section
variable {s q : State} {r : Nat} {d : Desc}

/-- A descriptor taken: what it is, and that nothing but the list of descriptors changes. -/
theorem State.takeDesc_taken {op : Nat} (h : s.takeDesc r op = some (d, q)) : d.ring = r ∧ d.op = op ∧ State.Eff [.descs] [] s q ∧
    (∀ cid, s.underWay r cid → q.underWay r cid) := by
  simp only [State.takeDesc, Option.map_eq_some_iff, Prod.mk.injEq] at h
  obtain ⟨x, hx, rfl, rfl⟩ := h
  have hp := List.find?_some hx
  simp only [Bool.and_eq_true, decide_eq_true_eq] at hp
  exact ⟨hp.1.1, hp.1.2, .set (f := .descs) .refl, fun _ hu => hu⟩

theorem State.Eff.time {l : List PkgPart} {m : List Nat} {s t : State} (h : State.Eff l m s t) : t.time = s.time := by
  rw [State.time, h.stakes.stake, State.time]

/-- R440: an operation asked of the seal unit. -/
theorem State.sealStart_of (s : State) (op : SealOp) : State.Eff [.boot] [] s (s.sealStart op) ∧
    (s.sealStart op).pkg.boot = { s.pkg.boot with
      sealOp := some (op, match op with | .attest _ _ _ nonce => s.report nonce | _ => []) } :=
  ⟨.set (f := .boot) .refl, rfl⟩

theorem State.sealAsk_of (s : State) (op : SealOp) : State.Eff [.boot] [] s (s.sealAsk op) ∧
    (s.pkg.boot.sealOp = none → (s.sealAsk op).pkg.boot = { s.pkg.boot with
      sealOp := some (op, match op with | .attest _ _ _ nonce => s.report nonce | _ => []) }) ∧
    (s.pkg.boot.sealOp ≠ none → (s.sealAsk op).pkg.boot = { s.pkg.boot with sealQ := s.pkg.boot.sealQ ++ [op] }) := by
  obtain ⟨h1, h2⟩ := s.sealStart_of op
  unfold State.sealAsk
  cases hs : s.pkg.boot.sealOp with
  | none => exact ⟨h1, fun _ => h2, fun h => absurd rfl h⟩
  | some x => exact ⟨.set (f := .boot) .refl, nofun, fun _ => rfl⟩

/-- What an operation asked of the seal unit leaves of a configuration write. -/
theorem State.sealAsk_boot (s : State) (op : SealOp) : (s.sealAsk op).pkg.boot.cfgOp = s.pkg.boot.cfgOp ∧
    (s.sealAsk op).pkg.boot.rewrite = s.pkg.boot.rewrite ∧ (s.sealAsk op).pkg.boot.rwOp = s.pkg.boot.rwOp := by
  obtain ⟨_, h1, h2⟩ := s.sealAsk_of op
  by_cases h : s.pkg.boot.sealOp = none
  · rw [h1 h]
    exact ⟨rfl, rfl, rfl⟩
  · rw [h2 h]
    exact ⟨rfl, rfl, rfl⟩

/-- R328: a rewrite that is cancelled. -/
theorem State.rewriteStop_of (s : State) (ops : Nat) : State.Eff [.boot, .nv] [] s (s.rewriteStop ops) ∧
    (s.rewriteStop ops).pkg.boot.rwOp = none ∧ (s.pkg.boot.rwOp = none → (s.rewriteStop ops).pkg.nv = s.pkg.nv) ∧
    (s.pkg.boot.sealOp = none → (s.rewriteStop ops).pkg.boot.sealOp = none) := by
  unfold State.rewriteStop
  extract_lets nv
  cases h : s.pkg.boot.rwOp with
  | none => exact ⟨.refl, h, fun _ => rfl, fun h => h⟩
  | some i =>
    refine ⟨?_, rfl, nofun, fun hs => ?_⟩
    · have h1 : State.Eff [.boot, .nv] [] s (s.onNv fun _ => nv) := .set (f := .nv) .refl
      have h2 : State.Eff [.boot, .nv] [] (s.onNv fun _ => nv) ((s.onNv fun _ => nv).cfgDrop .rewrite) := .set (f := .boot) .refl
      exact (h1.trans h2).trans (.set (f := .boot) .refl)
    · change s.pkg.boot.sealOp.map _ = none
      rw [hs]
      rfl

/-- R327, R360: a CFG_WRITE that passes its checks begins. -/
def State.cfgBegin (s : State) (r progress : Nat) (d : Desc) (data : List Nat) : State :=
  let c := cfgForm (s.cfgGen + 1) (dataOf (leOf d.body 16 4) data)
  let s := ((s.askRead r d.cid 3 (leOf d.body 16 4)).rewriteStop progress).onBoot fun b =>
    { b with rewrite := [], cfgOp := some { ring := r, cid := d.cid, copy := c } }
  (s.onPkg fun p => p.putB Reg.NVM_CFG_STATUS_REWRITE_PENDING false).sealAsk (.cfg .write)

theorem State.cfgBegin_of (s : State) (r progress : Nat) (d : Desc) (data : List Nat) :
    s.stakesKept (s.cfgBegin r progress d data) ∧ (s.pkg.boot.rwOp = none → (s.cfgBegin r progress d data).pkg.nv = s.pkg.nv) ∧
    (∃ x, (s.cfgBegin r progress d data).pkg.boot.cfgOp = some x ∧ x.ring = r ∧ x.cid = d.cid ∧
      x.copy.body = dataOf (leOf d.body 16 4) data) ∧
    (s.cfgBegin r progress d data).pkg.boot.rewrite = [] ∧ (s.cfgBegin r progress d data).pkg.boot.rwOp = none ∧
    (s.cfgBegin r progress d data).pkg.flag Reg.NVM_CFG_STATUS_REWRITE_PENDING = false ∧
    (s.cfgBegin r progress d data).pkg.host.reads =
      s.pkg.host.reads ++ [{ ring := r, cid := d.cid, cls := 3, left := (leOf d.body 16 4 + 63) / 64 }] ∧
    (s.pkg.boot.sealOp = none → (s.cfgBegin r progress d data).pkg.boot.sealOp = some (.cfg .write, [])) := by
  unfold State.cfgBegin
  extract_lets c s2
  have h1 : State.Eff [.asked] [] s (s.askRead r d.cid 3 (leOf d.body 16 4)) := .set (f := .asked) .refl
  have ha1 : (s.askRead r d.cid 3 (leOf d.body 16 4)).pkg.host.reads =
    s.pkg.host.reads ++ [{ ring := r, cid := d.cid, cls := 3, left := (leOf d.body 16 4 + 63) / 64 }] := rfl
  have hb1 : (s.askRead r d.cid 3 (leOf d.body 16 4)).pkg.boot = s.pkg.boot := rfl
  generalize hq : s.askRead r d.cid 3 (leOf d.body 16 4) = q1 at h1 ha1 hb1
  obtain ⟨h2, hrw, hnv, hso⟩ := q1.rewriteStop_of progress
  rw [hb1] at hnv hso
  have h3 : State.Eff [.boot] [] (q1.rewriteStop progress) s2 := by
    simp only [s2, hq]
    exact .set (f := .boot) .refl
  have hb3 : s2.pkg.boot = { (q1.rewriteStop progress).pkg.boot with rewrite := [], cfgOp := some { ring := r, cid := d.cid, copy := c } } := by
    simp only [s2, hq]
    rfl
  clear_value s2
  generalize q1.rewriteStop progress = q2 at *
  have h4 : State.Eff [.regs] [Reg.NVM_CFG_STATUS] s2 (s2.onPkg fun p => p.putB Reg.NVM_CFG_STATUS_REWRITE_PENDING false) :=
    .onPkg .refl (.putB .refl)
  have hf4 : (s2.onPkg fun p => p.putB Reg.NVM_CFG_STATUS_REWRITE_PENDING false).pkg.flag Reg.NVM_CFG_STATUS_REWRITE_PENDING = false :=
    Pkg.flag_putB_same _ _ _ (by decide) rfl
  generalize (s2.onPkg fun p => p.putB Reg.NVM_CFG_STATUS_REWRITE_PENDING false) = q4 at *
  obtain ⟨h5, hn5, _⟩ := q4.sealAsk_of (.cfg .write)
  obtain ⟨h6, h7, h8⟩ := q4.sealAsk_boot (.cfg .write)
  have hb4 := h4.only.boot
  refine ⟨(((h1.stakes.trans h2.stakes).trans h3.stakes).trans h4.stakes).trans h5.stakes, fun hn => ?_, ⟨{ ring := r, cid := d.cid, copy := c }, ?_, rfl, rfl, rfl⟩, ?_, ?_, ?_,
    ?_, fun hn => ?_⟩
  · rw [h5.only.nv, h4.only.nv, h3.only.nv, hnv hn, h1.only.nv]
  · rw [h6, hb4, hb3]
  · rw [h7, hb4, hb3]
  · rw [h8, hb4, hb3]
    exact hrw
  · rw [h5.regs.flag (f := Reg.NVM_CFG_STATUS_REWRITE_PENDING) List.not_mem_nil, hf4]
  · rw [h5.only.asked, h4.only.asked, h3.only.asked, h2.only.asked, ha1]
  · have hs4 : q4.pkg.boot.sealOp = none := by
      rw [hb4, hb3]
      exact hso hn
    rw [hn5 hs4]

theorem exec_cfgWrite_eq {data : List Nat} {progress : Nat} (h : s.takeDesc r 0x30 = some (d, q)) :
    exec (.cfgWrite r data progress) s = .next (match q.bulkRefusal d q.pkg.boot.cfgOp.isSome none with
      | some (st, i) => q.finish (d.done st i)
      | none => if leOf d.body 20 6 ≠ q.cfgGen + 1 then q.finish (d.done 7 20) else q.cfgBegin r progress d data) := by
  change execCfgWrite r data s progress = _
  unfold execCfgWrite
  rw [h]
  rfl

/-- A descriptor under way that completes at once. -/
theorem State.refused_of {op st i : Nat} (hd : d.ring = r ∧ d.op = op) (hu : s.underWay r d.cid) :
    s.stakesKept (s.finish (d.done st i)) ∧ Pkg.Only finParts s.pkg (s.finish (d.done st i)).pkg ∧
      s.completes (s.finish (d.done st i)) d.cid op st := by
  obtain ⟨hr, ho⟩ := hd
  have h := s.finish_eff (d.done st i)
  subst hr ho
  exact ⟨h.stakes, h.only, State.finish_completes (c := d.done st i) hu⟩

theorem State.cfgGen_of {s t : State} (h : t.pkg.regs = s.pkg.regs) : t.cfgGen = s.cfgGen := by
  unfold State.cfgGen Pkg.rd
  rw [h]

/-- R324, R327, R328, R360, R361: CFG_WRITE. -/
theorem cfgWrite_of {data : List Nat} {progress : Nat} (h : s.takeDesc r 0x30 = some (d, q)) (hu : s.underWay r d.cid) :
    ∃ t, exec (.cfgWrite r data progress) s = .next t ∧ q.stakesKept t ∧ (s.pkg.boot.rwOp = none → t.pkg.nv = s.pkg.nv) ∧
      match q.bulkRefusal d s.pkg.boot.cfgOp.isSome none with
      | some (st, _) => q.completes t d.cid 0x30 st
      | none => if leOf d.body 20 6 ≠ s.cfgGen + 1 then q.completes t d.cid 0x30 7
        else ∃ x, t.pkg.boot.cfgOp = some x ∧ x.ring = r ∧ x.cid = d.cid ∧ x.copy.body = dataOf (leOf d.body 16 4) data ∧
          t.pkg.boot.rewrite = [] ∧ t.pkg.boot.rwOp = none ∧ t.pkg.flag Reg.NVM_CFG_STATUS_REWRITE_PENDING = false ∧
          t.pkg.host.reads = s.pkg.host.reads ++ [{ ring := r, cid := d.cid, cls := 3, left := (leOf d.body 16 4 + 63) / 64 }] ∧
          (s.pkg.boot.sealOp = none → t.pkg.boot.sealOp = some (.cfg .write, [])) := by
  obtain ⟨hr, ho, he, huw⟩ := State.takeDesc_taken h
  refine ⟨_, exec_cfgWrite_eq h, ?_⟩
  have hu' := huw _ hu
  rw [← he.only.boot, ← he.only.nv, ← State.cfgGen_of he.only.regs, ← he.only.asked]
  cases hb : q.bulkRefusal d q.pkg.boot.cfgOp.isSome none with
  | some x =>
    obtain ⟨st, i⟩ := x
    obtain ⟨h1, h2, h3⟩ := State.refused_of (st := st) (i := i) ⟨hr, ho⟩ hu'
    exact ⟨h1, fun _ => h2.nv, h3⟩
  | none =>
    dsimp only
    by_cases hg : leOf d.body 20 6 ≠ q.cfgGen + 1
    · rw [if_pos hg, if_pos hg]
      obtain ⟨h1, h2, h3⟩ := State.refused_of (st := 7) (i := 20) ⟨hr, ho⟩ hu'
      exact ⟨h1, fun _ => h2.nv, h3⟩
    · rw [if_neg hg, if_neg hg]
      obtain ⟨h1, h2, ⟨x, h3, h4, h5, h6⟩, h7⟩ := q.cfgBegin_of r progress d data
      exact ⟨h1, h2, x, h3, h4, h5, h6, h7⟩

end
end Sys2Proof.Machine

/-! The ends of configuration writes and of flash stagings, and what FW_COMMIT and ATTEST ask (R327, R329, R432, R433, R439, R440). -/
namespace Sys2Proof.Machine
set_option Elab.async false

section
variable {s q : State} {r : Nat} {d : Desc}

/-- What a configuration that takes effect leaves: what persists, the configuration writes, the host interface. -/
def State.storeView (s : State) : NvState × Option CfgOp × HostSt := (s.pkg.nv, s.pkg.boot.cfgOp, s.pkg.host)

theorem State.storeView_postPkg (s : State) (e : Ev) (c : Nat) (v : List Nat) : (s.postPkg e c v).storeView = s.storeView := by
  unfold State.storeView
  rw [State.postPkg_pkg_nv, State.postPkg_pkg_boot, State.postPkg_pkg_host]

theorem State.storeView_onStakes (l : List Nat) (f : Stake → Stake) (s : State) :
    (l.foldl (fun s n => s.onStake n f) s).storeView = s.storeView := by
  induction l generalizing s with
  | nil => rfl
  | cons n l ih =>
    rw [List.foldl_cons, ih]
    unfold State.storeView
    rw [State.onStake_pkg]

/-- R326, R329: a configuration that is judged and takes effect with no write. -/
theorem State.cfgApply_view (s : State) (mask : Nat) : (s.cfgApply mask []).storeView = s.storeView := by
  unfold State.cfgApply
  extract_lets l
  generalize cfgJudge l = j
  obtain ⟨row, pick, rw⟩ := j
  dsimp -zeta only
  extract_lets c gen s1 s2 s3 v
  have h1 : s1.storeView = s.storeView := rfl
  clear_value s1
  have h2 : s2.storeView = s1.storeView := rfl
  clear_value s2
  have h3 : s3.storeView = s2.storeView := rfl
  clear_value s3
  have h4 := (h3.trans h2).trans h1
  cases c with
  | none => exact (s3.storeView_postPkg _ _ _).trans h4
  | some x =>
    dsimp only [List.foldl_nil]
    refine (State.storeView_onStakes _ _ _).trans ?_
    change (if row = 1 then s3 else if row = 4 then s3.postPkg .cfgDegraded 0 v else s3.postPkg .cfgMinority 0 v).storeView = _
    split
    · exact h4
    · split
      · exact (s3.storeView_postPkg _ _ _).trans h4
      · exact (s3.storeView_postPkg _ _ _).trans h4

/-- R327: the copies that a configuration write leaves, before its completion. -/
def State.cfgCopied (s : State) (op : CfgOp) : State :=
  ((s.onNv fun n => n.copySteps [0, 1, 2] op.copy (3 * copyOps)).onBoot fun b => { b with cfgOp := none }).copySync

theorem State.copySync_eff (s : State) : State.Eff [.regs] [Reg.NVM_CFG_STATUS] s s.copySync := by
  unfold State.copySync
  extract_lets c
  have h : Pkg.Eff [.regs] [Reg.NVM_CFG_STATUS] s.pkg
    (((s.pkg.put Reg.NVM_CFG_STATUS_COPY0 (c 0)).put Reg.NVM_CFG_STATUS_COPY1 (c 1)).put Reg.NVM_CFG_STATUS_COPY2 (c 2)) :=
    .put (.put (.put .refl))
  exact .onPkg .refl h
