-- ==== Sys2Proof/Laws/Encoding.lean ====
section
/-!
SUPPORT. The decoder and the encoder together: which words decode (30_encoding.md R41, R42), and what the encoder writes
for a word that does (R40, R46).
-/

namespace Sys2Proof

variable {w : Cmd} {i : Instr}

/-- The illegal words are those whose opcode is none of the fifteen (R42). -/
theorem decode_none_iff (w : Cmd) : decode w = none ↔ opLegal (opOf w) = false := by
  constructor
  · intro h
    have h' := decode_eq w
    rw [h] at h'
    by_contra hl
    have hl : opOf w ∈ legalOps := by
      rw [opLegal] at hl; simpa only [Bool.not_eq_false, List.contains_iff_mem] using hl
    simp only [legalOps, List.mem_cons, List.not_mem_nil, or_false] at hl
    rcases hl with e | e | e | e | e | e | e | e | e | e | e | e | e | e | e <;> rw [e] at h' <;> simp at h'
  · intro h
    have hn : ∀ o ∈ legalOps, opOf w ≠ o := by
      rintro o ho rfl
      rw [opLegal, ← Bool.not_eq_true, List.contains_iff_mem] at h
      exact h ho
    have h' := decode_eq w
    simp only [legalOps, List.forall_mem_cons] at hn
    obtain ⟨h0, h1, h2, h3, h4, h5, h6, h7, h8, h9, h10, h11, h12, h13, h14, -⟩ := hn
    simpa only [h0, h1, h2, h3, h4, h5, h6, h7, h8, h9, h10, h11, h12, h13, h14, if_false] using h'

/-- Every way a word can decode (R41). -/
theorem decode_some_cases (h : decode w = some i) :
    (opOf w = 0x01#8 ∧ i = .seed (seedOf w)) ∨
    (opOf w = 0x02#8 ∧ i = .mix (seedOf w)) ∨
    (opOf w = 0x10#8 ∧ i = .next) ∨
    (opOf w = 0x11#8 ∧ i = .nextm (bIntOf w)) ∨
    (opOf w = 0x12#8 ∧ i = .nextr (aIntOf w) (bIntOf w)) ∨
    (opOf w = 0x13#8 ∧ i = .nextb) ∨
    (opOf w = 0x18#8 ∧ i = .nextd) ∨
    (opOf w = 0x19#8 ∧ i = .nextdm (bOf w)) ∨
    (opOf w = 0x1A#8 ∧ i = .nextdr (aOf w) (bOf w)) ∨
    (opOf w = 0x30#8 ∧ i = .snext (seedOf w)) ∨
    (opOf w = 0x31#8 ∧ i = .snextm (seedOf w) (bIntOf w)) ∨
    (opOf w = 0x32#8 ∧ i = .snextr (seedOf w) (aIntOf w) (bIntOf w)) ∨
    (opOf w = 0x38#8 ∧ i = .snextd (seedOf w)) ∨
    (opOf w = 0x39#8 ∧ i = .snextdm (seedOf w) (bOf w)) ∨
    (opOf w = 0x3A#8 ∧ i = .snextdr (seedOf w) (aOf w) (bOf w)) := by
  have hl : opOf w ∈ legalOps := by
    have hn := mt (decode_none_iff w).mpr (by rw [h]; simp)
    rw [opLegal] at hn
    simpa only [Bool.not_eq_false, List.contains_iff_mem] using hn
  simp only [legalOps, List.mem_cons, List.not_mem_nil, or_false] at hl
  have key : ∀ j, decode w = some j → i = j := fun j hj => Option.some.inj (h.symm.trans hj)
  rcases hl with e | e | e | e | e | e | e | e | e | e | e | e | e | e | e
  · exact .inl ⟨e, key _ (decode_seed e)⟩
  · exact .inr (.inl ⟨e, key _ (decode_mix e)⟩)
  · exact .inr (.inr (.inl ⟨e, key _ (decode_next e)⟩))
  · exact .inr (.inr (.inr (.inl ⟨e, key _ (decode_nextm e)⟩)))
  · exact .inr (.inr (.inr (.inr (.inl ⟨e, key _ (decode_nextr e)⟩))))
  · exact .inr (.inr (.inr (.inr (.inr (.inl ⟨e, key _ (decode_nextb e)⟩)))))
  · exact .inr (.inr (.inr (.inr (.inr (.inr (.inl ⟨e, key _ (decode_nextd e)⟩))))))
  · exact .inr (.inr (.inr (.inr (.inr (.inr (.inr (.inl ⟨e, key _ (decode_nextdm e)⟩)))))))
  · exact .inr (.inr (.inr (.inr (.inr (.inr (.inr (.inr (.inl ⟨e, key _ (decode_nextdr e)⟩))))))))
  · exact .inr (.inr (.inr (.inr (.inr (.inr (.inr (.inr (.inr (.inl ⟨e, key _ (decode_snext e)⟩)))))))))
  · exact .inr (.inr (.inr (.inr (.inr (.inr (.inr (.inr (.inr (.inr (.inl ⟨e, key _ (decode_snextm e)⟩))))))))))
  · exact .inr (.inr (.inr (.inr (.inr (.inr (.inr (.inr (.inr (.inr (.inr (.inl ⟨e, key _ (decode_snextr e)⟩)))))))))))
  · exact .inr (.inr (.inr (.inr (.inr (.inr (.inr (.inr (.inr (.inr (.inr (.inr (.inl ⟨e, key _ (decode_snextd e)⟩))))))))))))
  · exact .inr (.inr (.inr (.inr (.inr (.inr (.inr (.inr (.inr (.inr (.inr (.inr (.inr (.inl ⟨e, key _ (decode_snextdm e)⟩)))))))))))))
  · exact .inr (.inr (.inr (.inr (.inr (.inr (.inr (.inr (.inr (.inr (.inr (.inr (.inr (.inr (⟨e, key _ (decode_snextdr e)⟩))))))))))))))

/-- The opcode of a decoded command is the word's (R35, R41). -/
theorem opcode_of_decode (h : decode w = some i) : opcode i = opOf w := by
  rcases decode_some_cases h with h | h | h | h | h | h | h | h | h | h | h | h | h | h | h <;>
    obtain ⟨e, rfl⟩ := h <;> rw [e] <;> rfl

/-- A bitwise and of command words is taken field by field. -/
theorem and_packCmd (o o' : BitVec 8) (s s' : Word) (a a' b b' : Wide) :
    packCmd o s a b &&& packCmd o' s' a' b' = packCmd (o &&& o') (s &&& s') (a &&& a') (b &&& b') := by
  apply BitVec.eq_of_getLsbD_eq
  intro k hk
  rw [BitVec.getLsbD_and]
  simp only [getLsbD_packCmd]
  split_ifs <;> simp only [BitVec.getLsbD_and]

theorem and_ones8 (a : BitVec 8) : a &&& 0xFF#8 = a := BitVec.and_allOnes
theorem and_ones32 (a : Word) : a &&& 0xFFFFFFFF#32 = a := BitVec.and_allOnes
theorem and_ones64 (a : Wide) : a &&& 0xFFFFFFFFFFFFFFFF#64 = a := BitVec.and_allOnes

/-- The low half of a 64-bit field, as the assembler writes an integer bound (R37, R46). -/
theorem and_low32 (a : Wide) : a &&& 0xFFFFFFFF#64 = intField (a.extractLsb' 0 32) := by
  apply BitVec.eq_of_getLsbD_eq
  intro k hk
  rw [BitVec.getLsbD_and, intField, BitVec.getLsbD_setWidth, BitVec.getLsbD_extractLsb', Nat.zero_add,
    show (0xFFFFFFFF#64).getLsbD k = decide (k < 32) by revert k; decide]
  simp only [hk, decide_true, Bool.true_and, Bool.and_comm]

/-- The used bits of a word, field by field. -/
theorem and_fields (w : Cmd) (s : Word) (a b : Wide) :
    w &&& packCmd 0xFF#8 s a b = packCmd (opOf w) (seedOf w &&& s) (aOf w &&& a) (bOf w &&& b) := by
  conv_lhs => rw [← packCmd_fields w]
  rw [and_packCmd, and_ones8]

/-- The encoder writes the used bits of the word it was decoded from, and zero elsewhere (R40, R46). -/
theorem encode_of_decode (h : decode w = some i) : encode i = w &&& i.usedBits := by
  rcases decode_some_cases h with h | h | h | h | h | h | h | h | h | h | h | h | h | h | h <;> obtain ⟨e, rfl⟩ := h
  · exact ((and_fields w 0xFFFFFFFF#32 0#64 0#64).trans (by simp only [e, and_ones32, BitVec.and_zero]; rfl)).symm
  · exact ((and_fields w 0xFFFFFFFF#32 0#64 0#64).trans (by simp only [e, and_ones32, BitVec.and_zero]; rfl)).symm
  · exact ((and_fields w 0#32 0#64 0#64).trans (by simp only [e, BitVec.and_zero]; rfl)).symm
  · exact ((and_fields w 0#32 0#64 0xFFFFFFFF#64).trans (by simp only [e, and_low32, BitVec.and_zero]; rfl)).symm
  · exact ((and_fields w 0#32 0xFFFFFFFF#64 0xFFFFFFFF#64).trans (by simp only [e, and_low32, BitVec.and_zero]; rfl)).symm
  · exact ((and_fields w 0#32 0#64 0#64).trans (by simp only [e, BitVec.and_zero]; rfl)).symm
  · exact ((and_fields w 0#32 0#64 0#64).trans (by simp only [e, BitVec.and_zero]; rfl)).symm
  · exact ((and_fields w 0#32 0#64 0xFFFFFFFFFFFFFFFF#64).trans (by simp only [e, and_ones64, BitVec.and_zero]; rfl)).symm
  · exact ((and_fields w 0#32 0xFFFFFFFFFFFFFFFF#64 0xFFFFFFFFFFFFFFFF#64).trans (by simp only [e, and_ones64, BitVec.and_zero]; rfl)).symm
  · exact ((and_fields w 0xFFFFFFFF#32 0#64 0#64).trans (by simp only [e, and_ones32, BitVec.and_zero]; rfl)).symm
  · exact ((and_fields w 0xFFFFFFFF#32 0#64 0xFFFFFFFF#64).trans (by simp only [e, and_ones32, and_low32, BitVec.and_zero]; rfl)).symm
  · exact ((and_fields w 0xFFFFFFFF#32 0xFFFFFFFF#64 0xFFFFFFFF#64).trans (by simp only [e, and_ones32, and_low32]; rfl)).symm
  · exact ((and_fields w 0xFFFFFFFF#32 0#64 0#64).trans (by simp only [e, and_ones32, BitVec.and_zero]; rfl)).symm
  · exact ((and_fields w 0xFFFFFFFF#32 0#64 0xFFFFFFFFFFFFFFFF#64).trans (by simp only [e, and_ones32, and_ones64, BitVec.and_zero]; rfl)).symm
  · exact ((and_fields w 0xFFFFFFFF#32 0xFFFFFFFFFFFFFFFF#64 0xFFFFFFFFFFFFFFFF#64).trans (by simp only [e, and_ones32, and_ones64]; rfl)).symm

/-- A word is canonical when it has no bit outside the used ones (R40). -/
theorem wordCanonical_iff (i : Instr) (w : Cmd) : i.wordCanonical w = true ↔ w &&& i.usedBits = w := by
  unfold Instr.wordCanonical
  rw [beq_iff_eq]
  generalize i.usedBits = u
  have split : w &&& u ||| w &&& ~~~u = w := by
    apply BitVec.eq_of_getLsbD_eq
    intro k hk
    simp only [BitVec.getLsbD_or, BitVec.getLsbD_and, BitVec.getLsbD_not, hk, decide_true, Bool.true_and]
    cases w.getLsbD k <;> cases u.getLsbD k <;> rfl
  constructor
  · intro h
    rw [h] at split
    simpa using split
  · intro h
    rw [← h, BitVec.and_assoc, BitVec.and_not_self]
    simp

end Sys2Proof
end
========================================================================
__Exercise objective__.
Extract from the listing above the lines between the line containing "key _ (decode_snextdm e)⟩)))))))))))))" and the line containing "simp only [hk, decide_true, Bool.true_and, Bool.and_comm]", keeping both of those lines. Output nothing else.

__Expected answer__.
  · exact .inr (.inr (.inr (.inr (.inr (.inr (.inr (.inr (.inr (.inr (.inr (.inr (.inr (.inl ⟨e, key _ (decode_snextdm e)⟩)))))))))))))
  · exact .inr (.inr (.inr (.inr (.inr (.inr (.inr (.inr (.inr (.inr (.inr (.inr (.inr (.inr (⟨e, key _ (decode_snextdr e)⟩))))))))))))))

/-- The opcode of a decoded command is the word's (R35, R41). -/
theorem opcode_of_decode (h : decode w = some i) : opcode i = opOf w := by
  rcases decode_some_cases h with h | h | h | h | h | h | h | h | h | h | h | h | h | h | h <;>
    obtain ⟨e, rfl⟩ := h <;> rw [e] <;> rfl

/-- A bitwise and of command words is taken field by field. -/
theorem and_packCmd (o o' : BitVec 8) (s s' : Word) (a a' b b' : Wide) :
    packCmd o s a b &&& packCmd o' s' a' b' = packCmd (o &&& o') (s &&& s') (a &&& a') (b &&& b') := by
  apply BitVec.eq_of_getLsbD_eq
  intro k hk
  rw [BitVec.getLsbD_and]
  simp only [getLsbD_packCmd]
  split_ifs <;> simp only [BitVec.getLsbD_and]

theorem and_ones8 (a : BitVec 8) : a &&& 0xFF#8 = a := BitVec.and_allOnes
theorem and_ones32 (a : Word) : a &&& 0xFFFFFFFF#32 = a := BitVec.and_allOnes
theorem and_ones64 (a : Wide) : a &&& 0xFFFFFFFFFFFFFFFF#64 = a := BitVec.and_allOnes

/-- The low half of a 64-bit field, as the assembler writes an integer bound (R37, R46). -/
theorem and_low32 (a : Wide) : a &&& 0xFFFFFFFF#64 = intField (a.extractLsb' 0 32) := by
  apply BitVec.eq_of_getLsbD_eq
  intro k hk
  rw [BitVec.getLsbD_and, intField, BitVec.getLsbD_setWidth, BitVec.getLsbD_extractLsb', Nat.zero_add,
    show (0xFFFFFFFF#64).getLsbD k = decide (k < 32) by revert k; decide]
  simp only [hk, decide_true, Bool.true_and, Bool.and_comm]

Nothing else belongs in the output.